2. - How many new medical and RX advancements have been made in countries with a single payer system?

I had one gentlemen tell me that I was stupid since doctors & hospitals drive technological advancement, not insurance.  Therefore my asking how many advancements come from countries with a single payer system lacked that distinction.  I still ask you to answer my question, but to lead you to this consideration:

Medical device & pharmaceutical companies develop technological advancement...NOT doctors & hospitals who provide care.  These are two different breeds of professionals.  Now these tech & RX companies develop new medicines and methods, then charge doctors and hospitals to use them, who then charge the insurer. 

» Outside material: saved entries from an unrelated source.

-- ==== Sys2Proof/Certificates/Slice0/Obligations.lean ====
section
/-! DEFINITION. The statements for the provers. Each docstring names the rule of spec/ a statement formalises; one that
rests on a decision the spec marks as its own (D<n> of spec/92_eei_decisions.md) or on a log entry says so. -/

/-! ### Shared shapes of the statements -/

namespace Sys2Proof.Claims

open Sys2Proof.Machine

/-- A three-operand instruction is encoded F3 with opcode `n`, and its operands raise in the order `a`, `b`, `c`: a
destination that is no register reference, then an invalid `b`, then an invalid `c`. -/
def BinaryForm (n : Nat) (mk : Operand → Operand → Operand → Instr) : Prop :=
  ∀ (s : State) (a b c : Operand),
    encodeWords (mk a b c) = [BitVec.ofNat 16 n, encodeOperand a, encodeOperand b, encodeOperand c] ∧
    ((∀ r, a ≠ .reg r) → exec (mk a b c) s = .next (s.faultedBy .invalidRegisterIndex (encodeOperand a))) ∧
    (∀ r w, a = .reg r → b = .invalid w → exec (mk a b c) s = .next (s.faultedBy .invalidOperand w)) ∧
    (∀ r vb w, a = .reg r → resolve s b = .ok vb → c = .invalid w →
      exec (mk a b c) s = .next (s.faultedBy .invalidOperand w))

/-- With a register destination and two values, the instruction completes: it writes the 16-bit word `f` of the two
numbers into the register, `pc` moves past four words, and nothing else changes. -/
def BinaryWrites (mk : Operand → Operand → Operand → Instr) (f : Nat → Nat → Nat) : Prop :=
  ∀ (s : State) (r : Reg) (b c : Operand) (vb vc : Word), resolve s b = .ok vb → resolve s c = .ok vc →
    exec (mk (.reg r) b c) s =
      .next { s with x := s.x.set r (BitVec.ofNat 16 (f vb.toNat vc.toNat)), pc := s.pc + 4 }

/-- A two-operand instruction with a destination is encoded F2 with opcode `n`; a destination that is no register
reference raises first, then an invalid `b`. -/
def UnaryForm (n : Nat) (mk : Operand → Operand → Instr) : Prop :=
  ∀ (s : State) (a b : Operand),
    encodeWords (mk a b) = [BitVec.ofNat 16 n, encodeOperand a, encodeOperand b] ∧
    ((∀ r, a ≠ .reg r) → exec (mk a b) s = .next (s.faultedBy .invalidRegisterIndex (encodeOperand a))) ∧
    (∀ r w, a = .reg r → b = .invalid w → exec (mk a b) s = .next (s.faultedBy .invalidOperand w))

/-- A one-operand instruction on a value is encoded F1 with opcode `n`, and an invalid operand raises. -/
def ValueForm (n : Nat) (mk : Operand → Instr) : Prop :=
  ∀ (s : State) (a : Operand),
    encodeWords (mk a) = [BitVec.ofNat 16 n, encodeOperand a] ∧
    (∀ w, a = .invalid w → exec (mk a) s = .next (s.faultedBy .invalidOperand w))

/-- A conditional jump encoded F2 with opcode `n`, taken when `cond` holds of its condition's number: an invalid
condition raises; taken, the target becomes `pc` or raises when invalid; not taken, `pc` moves past three words and
the target word is not examined. -/
def ConditionalJump (n : Nat) (mk : Operand → Operand → Instr) (cond : Nat → Prop) : Prop :=
  ∀ (s : State) (a b : Operand),
    encodeWords (mk a b) = [BitVec.ofNat 16 n, encodeOperand a, encodeOperand b] ∧
    (∀ w, a = .invalid w → exec (mk a b) s = .next (s.faultedBy .invalidOperand w)) ∧
    (∀ v, resolve s a = .ok v →
      (cond v.toNat → ∀ t, resolve s b = .ok t → exec (mk a b) s = .next { s with pc := t }) ∧
      (cond v.toNat → ∀ w, b = .invalid w → exec (mk a b) s = .next (s.faultedBy .invalidOperand w)) ∧
      (¬ cond v.toNat → exec (mk a b) s = .next { s with pc := s.pc + 3 }))

/-- Every byte of Memory reads the same in both states. -/
def SameMemory (s t : State) : Prop := ∀ a, t.mem.readByte a = s.mem.readByte a

/-- The status fields are as before, unless an error was raised. -/
def StatusKeptUnlessRaised (s t : State) : Prop :=
  t.status = .faulted ∨ (t.status = s.status ∧ t.errKind = s.errKind ∧ t.errInfo = s.errInfo)

/-- The instructions that write the register their operand `a` names and touch neither stack, Memory nor ports. -/
def writesRegister (a b c : Operand) : List Instr :=
  [.set a b, .eq a b c, .gt a b c, .add a b c, .mult a b c, .mod a b c, .and a b c, .or a b c, .not a b, .rmem a b]

/-- A RUNNING core whose next step executes `i`. -/
def Executes (s : State) (i : Instr) : Prop :=
  s.status = .running ∧ s.pc.toNat < s.imageLen.val ∧ ∃ rest, decode (fetchWindow s) = .instr i rest

end Sys2Proof.Claims

open Sys2Proof Sys2Proof.Machine Sys2Proof.Claims

/-! ### The 22 instructions -/

/-- R100 (`halt`): completes with STATUS HALTED and nothing else changed. That `pc` keeps its value is the spec's
decision D13. -/
def Obligations.HaltStopsInPlace : Prop :=
  encodeWords .halt = [0] ∧ ∀ s : State, exec .halt s = .next { s with status := .halted }

/-- R101 (`noop`): completes with `pc + 1` and nothing else changed. -/
def Obligations.NoopOnlyAdvances : Prop :=
  encodeWords .noop = [21] ∧ ∀ s : State, exec .noop s = .next { s with pc := s.pc + 1 }

/-- R105 (`set`). -/
def Obligations.SetCopiesValue : Prop :=
  UnaryForm 1 .set ∧
  ∀ (s : State) (r : Reg) (b : Operand) (v : Word), resolve s b = .ok v →
    exec (.set (.reg r) b) s = .next { s with x := s.x.set r v, pc := s.pc + 3 }

/-- R106 (`push`). -/
def Obligations.PushPutsValueOnTop : Prop :=
  ValueForm 2 .push ∧
  ∀ (s : State) (a : Operand) (v : Word), resolve s a = .ok v →
    exec (.push a) s = .next { s with stack := v :: s.stack, pc := s.pc + 2 }

/-- R107 (`pop`): the destination is checked before the stack. -/
def Obligations.PopTakesTop : Prop :=
  ∀ (s : State) (a : Operand),
    encodeWords (.pop a) = [3, encodeOperand a] ∧
    ((∀ r, a ≠ .reg r) → exec (.pop a) s = .next (s.faultedBy .invalidRegisterIndex (encodeOperand a))) ∧
    (∀ r, a = .reg r → s.stack = [] → exec (.pop a) s = .next (s.faultedBy .stackUnderflow 0)) ∧
    (∀ r v rest, a = .reg r → s.stack = v :: rest →
      exec (.pop a) s = .next { s with x := s.x.set r v, stack := rest, pc := s.pc + 2 })

/-- R110 (`eq`). -/
def Obligations.EqWritesTruth : Prop :=
  BinaryForm 4 .eq ∧ BinaryWrites .eq fun vb vc => if vb = vc then 1 else 0

/-- R111 (`gt`): unsigned and strict. -/
def Obligations.GtWritesTruth : Prop :=
  BinaryForm 5 .gt ∧ BinaryWrites .gt fun vb vc => if vb > vc then 1 else 0

/-- R115 (`jmp`). -/
def Obligations.JmpSetsCursor : Prop :=
  ValueForm 6 .jmp ∧
  ∀ (s : State) (a : Operand) (t : Word), resolve s a = .ok t → exec (.jmp a) s = .next { s with pc := t }

/-- R116 (`jt`). That an untaken target is not examined is the spec's decision D10. -/
def Obligations.JtJumpsWhenNonzero : Prop := ConditionalJump 7 .jt fun v => v ≠ 0

/-- R117 (`jf`). That an untaken target is not examined is the spec's decision D10. -/
def Obligations.JfJumpsWhenZero : Prop := ConditionalJump 8 .jf fun v => v = 0

/-- R120 (`add`). -/
def Obligations.AddModulo : Prop :=
  BinaryForm 9 .add ∧ BinaryWrites .add fun vb vc => (vb + vc) % 32768

/-- R121 (`mult`). -/
def Obligations.MultModulo : Prop :=
  BinaryForm 10 .mult ∧ BinaryWrites .mult fun vb vc => (vb * vc) % 32768

/-- R122 (`mod`): the zero divisor raises after the operands; otherwise the remainder, below the divisor. -/
def Obligations.ModRemainder : Prop :=
  BinaryForm 11 .mod ∧
  ∀ (s : State) (r : Reg) (b c : Operand) (vb vc : Word), resolve s b = .ok vb → resolve s c = .ok vc →
    (vc.toNat = 0 → exec (.mod (.reg r) b c) s = .next (s.faultedBy .divisionByZero 0)) ∧
    (vc.toNat ≠ 0 → ∃ v : Word, v.toNat = vb.toNat % vc.toNat ∧ v.toNat < vc.toNat ∧
      exec (.mod (.reg r) b c) s = .next { s with x := s.x.set r v, pc := s.pc + 4 })

/-- R123 (`and`). That no mask is applied is the spec's decision D9. -/
def Obligations.AndBitwise : Prop :=
  BinaryForm 12 .and ∧
  ∀ (s : State) (r : Reg) (b c : Operand) (vb vc : Word), resolve s b = .ok vb → resolve s c = .ok vc →
    ∃ v : Word, (∀ k, v.getLsbD k = (vb.getLsbD k && vc.getLsbD k)) ∧
      exec (.and (.reg r) b c) s = .next { s with x := s.x.set r v, pc := s.pc + 4 }

/-- R124 (`or`). That no mask is applied is the spec's decision D9. -/
def Obligations.OrBitwise : Prop :=
  BinaryForm 13 .or ∧
  ∀ (s : State) (r : Reg) (b c : Operand) (vb vc : Word), resolve s b = .ok vb → resolve s c = .ok vc →
    ∃ v : Word, (∀ k, v.getLsbD k = (vb.getLsbD k || vc.getLsbD k)) ∧
      exec (.or (.reg r) b c) s = .next { s with x := s.x.set r v, pc := s.pc + 4 }

/-- R125 (`not`): bits 14..0 inverted, bit 15 zero, which is `32767 - vb[14:0]`; an involution on 15-bit values. -/
def Obligations.NotComplements : Prop :=
  UnaryForm 14 .not ∧
  (∀ (s : State) (r : Reg) (b : Operand) (vb : Word), resolve s b = .ok vb →
    ∃ v : Word, v.toNat = 32767 - vb.toNat % 32768 ∧
      (∀ k, v.getLsbD k = (decide (k < 15) && !vb.getLsbD k)) ∧
      exec (.not (.reg r) b) s = .next { s with x := s.x.set r v, pc := s.pc + 3 }) ∧
  (∀ (s : State) (r q : Reg) (b : Operand) (vb : Word), resolve s b = .ok vb → vb.toNat ≤ 32767 →
    ∃ t, execAll [.not (.reg r) b, .not (.reg q) (.reg r)] s = .next t ∧ t.reg q = vb)

/-- R135 (`rmem`): the cell is copied unchanged; an address above 32767 raises after the operands, which is the spec's
decision D7. -/
def Obligations.RmemReadsCell : Prop :=
  UnaryForm 15 .rmem ∧
  ∀ (s : State) (r : Reg) (b : Operand) (addr : Word), resolve s b = .ok addr →
    (addr.toNat ≤ 32767 → exec (.rmem (.reg r) b) s =
      .next { s with x := s.x.set r (s.mem.readWord addr.toNat), pc := s.pc + 3 }) ∧
    (addr.toNat > 32767 → exec (.rmem (.reg r) b) s = .next (s.faultedBy .addressOutOfRange addr))

/-- R136 (`wmem`): the cell at the first operand's value gets the second's, no other cell and no register changes, and
an address above 32767 raises after the operands, which is the spec's decision D7. Memory is in its canonical form (an
invariant, stated below) and stays in it; that form is the model's, log entry 1. -/
def Obligations.WmemWritesCell : Prop :=
  ∀ (s : State) (a b : Operand),
    encodeWords (.wmem a b) = [16, encodeOperand a, encodeOperand b] ∧
    (∀ w, a = .invalid w → exec (.wmem a b) s = .next (s.faultedBy .invalidOperand w)) ∧
    (∀ addr w, resolve s a = .ok addr → b = .invalid w →
      exec (.wmem a b) s = .next (s.faultedBy .invalidOperand w)) ∧
    (∀ addr v, resolve s a = .ok addr → resolve s b = .ok v → addr.toNat > 32767 →
      exec (.wmem a b) s = .next (s.faultedBy .addressOutOfRange addr)) ∧
    (∀ addr v, resolve s a = .ok addr → resolve s b = .ok v → addr.toNat ≤ 32767 → s.mem.wf = true →
      ∃ m : Memory, exec (.wmem a b) s = .next { s with mem := m, pc := s.pc + 3 } ∧
        m.wf = true ∧ ∀ k, m.readWord k = if k = addr.toNat then v else s.mem.readWord k)

/-- R140 (`call`): pushes `pc + 2` and jumps; from a step, the pushed Word is the number `pc + 2`, at most 32768. -/
def Obligations.CallPushesReturnAddress : Prop :=
  ValueForm 17 .call ∧
  (∀ (s : State) (a : Operand) (t : Word), resolve s a = .ok t →
    exec (.call a) s = .next { s with stack := (s.pc + 2) :: s.stack, pc := t }) ∧
  (∀ (s : State) (a : Operand), Executes s (.call a) →
    (s.pc + 2).toNat = s.pc.toNat + 2 ∧ (s.pc + 2).toNat ≤ 32768)

/-- R141 (`ret`). That an empty stack is StackUnderflow is the spec's decision D3; under the alternative value of
RET_EMPTY the same body halts. -/
def Obligations.RetPopsCursor : Prop :=
  encodeWords .ret = [18] ∧
  (∀ (s : State) (t : Word) (rest : List Word), s.stack = t :: rest →
    exec .ret s = .next { s with stack := rest, pc := t }) ∧
  (∀ s : State, s.stack = [] → exec .ret s = .next (s.faultedBy .stackUnderflow 0)) ∧
  (∀ s : State, s.stack = [] → retWith .halt s = .next { s with status := .halted }) ∧
  (∀ (s : State) (t : Word) (rest : List Word), s.stack = t :: rest → retWith .halt s = retWith .fault s)

/-- R145, R147 (`out`): the resolved Word is emitted whole. That no code is too large is the spec's decision D14. -/
def Obligations.OutEmitsWord : Prop :=
  ValueForm 19 .out ∧
  ∀ (s : State) (a : Operand) (v : Word), resolve s a = .ok v →
    exec (.out a) s = .next { s with output := s.output ++ [v], pc := s.pc + 2 }

/-- R146, R148 (`in`): the first half checks the destination and suspends with nothing else changed, so a faulting `in`
takes no input; the next step, when the host has a word, completes it. The order of check and wait is the spec's
decision D16; the list of the host's words is log entry 5. -/
def Obligations.InSuspendsThenCompletes : Prop :=
  ∀ (s : State) (a : Operand),
    encodeWords (.inp a) = [20, encodeOperand a] ∧
    ((∀ r, a ≠ .reg r) → exec (.inp a) s = .next (s.faultedBy .invalidRegisterIndex (encodeOperand a))) ∧
    (∀ r, a = .reg r → ∃ t, exec (.inp a) s = .next t ∧ t = { s with status := .waitInput r } ∧
      (∀ c rest, s.input = c :: rest → step t =
        .next { s with x := s.x.set r c, pc := s.pc + 2, status := .running, input := rest }) ∧
      (s.input = [] → step t = .fault .awaitingInput))

/-! ### Encoding -/

/-- Decoding an encoded well-formed instruction gives it back, with every operand, whatever bytes follow (R60 to R68). -/
def Obligations.DecodeEncodeRoundTrip : Prop :=
  ∀ (i : Instr) (rest : List Byte), i.wf = true → decode (encode i ++ rest) = .instr i rest

/-- Whatever the decoder reads is well formed and is exactly the encoding of the bytes it took (R71). -/
def Obligations.DecodedBytesAreItsEncoding : Prop :=
  ∀ (bs rest : List Byte) (i : Instr), decode bs = .instr i rest → i.wf = true ∧ bs = encode i ++ rest

/-- Every operand word is in exactly one class (R63), and its class keeps the word. -/
def Obligations.OperandClasses : Prop :=
  ∀ w : Word,
    (w.toNat ≤ 32767 → ∃ v : BitVec 15, v.toNat = w.toNat ∧ decodeOperand w = .lit v) ∧
    (32768 ≤ w.toNat → w.toNat ≤ 32775 → ∃ r : Reg, r.val = w.toNat - 32768 ∧ decodeOperand w = .reg r) ∧
    (32776 ≤ w.toNat → decodeOperand w = .invalid w) ∧
    encodeOperand (decodeOperand w) = w

/-- Words of the spec's own examples and opcode map decode to the instructions they stand for (R67, E1 to E3). -/
def Obligations.DecodesSpecWords : Prop :=
  decode (bytesOfWords [9, 32768, 4, 2]) = .instr (.add (.reg 0) (.lit 4) (.lit 2)) [] ∧
  decode (bytesOfWords [19, 97]) = .instr (.out (.lit 97)) [] ∧
  decode (bytesOfWords [3, 32775]) = .instr (.pop (.reg 7)) [] ∧
  decode (bytesOfWords [16, 32768, 5]) = .instr (.wmem (.reg 0) (.lit 5)) [] ∧
  decode (bytesOfWords [7, 0, 40000]) = .instr (.jt (.lit 0) (.invalid 40000)) [] ∧
  decode (bytesOfWords [17, 5]) = .instr (.call (.lit 5)) [] ∧
  decode (bytesOfWords [265, 32768, 4, 2]) = .unknownOpcode 265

Now what you should really be asking is this: How is the insurer responsible for the rising cost of healthcare?

I've read some articles where the author attributes health insurance as adding about 30% to the cost of health care.  Please explain this to me?  How is it that when companies grow to a size sufficient to self fund, when they move from a fully insured system to a self funded system...the savings DO NOT add up to 30%.  Nowhere close actually.  There is savings, but nowhere near 30% (if you look at a 5 year horizon, there may be a statistical outlier from year to year).

So this leads me to ask, are you concerned that a single payer system would limit the advancement of medical technology?  If not, why?  The data reflects that a single payer system disincentivizes the best and the brightest away from research, since the fruits of their creations will not be as favorably compensated (in theory). Anyway, please explain why single payer systems in Europe create very few new medical inventions in comparison with the U.S.?  Are you saying that U.S. people are just that much more talented?  If so, then I ask you to walk into an R&D deptarment at Merck and tell me the diversity of the faces you see and the accents you hear.

Are you aware that our current single payer system uses the DRG system Where do you think the DRG system originates from?